[Stored dataset items]
------------------------------------------------

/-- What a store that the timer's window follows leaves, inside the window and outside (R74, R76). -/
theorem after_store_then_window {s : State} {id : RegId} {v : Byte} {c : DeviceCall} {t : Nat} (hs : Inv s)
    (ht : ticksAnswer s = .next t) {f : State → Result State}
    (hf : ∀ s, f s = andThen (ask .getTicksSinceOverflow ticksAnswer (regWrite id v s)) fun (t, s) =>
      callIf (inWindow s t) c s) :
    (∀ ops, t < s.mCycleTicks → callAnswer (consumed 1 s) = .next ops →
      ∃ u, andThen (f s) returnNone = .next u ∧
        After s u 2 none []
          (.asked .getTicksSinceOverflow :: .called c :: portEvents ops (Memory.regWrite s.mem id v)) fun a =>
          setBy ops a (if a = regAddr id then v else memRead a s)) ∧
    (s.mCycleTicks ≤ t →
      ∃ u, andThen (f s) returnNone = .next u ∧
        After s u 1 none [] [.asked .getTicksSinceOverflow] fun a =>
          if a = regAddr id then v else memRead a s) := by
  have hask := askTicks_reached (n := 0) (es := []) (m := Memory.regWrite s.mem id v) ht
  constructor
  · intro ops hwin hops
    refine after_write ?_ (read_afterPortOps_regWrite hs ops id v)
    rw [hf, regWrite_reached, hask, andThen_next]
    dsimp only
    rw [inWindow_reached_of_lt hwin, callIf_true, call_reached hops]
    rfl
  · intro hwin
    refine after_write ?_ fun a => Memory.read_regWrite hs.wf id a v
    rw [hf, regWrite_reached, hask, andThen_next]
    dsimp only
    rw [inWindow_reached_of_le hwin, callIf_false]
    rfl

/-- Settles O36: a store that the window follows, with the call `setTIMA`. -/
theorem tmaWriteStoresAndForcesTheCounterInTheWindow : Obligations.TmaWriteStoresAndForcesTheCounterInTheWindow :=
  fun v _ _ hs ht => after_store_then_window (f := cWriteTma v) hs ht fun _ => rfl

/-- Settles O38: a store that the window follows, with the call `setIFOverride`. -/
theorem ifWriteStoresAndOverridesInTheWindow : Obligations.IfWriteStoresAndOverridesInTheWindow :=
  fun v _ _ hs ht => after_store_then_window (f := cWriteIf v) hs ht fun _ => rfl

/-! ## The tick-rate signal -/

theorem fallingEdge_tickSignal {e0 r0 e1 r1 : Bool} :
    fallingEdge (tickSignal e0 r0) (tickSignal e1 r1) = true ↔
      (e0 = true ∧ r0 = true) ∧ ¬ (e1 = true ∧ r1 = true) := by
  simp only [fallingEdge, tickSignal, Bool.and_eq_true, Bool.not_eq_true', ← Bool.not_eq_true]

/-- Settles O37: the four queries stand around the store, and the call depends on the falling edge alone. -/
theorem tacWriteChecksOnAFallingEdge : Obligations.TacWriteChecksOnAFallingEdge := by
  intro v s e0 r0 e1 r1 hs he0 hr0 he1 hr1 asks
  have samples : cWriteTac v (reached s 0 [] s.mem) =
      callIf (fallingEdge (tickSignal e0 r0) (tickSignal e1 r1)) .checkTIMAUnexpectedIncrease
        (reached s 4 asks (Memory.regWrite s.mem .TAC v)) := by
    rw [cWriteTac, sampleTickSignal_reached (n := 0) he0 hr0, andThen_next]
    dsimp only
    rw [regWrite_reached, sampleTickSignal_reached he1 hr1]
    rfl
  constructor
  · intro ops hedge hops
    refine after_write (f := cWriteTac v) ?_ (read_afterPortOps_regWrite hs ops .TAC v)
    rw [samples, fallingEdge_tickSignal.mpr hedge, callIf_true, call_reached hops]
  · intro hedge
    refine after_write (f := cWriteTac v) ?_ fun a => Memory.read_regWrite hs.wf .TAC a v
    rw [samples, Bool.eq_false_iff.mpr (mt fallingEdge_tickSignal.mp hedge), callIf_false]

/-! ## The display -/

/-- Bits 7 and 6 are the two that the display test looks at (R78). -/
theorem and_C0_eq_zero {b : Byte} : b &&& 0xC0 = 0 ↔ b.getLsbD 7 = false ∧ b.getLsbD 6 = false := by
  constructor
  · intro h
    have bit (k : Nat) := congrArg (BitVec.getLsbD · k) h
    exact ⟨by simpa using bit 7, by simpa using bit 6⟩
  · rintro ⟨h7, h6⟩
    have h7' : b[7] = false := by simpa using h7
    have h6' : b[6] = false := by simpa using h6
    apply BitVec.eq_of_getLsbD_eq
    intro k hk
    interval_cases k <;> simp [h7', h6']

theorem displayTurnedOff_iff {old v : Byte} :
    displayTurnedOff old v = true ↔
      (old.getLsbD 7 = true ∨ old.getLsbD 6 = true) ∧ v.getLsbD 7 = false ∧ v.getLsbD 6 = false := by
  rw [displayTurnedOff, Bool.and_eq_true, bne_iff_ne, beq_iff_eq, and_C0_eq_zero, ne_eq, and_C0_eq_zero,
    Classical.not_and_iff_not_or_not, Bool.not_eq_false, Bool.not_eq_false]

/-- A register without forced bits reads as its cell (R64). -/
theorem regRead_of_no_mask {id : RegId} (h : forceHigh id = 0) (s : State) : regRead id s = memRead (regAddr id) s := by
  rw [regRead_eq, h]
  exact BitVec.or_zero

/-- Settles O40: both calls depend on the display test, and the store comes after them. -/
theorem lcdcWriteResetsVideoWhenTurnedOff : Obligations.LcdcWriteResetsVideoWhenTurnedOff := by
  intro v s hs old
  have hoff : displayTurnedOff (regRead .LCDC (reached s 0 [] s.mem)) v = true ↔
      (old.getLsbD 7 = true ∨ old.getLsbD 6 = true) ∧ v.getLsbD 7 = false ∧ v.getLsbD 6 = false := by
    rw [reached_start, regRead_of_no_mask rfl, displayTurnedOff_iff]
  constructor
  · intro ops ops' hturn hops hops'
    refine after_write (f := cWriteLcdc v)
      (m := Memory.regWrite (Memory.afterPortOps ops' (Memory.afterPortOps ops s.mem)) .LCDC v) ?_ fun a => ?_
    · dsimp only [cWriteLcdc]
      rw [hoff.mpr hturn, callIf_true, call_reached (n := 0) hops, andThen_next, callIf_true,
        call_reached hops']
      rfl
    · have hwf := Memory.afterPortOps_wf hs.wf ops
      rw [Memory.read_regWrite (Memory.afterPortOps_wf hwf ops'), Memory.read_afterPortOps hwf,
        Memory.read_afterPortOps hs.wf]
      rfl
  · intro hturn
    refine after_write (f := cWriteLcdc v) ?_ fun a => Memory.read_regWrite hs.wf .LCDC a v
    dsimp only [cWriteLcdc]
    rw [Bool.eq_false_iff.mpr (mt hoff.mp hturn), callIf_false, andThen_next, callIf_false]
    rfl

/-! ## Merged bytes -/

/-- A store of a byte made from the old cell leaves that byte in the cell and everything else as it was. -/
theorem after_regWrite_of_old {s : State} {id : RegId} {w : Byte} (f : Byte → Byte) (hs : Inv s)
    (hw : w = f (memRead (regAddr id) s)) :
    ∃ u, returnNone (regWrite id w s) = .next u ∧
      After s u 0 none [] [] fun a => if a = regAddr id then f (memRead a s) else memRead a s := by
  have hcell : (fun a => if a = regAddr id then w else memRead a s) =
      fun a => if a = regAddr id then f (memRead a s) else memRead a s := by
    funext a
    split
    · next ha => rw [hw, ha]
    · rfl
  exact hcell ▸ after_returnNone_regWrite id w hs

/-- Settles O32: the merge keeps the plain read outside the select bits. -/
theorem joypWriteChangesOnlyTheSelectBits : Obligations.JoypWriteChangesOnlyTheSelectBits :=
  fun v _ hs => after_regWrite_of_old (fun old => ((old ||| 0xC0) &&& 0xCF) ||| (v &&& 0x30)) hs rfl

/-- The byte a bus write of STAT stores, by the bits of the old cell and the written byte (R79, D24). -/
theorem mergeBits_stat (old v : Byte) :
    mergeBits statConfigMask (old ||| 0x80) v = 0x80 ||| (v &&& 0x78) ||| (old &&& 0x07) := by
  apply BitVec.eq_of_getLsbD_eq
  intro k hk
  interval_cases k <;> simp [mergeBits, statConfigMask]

------------------------------------------------

§ Task goal
Report each line above containing the string "simpa".

§ Solution for this task
    exact ⟨by simpa using bit 7, by simpa using bit 6⟩
    have h7' : b[7] = false := by simpa using h7
    have h6' : b[6] = false := by simpa using h6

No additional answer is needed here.